> **Available data**:
________________________________________

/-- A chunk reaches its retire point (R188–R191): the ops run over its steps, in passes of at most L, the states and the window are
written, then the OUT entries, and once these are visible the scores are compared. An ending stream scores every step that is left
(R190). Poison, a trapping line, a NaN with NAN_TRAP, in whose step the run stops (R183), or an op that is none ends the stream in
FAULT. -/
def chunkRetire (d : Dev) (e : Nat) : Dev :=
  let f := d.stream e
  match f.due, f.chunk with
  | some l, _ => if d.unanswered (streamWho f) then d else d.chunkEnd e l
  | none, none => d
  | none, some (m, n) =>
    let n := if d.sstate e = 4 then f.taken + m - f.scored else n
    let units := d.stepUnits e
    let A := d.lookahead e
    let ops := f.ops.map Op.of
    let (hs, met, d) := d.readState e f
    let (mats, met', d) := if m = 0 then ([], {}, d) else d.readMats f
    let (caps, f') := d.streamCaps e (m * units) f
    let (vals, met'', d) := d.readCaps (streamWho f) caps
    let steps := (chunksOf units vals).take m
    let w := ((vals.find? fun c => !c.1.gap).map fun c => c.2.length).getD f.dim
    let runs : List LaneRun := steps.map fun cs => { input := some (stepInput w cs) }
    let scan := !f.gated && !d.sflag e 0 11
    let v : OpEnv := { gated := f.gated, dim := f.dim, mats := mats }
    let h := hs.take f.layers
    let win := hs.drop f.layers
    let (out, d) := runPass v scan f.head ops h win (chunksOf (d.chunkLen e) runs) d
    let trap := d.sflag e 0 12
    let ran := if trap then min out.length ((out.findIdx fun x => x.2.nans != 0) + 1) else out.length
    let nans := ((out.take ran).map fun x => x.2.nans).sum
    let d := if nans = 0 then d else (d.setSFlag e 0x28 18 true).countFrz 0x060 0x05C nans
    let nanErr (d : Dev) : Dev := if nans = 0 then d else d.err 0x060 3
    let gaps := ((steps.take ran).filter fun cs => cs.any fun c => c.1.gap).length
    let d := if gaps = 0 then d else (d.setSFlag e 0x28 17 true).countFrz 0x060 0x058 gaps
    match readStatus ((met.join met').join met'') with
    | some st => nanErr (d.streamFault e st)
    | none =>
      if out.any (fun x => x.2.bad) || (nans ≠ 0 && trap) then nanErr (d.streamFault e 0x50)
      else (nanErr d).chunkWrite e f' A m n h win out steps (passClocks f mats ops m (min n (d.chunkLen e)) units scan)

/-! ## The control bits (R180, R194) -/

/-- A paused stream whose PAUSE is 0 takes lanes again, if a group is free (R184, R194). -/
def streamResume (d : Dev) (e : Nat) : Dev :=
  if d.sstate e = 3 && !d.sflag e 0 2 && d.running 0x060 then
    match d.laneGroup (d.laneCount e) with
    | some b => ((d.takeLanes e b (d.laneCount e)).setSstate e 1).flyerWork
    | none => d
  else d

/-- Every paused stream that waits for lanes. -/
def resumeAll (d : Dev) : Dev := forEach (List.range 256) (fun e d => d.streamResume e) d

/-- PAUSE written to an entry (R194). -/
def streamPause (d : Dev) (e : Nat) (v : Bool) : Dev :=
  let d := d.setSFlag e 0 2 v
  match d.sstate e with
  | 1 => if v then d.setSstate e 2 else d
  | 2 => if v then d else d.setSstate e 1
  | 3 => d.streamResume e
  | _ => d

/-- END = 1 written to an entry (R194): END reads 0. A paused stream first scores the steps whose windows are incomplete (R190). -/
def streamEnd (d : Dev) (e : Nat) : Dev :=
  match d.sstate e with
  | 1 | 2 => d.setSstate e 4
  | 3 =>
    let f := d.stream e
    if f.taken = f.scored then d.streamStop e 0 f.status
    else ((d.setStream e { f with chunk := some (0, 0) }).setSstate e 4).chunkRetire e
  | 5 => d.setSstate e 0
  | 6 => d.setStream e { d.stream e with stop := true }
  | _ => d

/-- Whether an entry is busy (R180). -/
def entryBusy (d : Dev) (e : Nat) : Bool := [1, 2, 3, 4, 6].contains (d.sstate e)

________________________________________

> **Task statement**:
Search the material above for the word "length", then copy each line that holds it.

> **Response to this task**:
    let w := ((vals.find? fun c => !c.1.gap).map fun c => c.2.length).getD f.dim
    let ran := if trap then min out.length ((out.findIdx fun x => x.2.nans != 0) + 1) else out.length
    let gaps := ((steps.take ran).filter fun cs => cs.any fun c => c.1.gap).length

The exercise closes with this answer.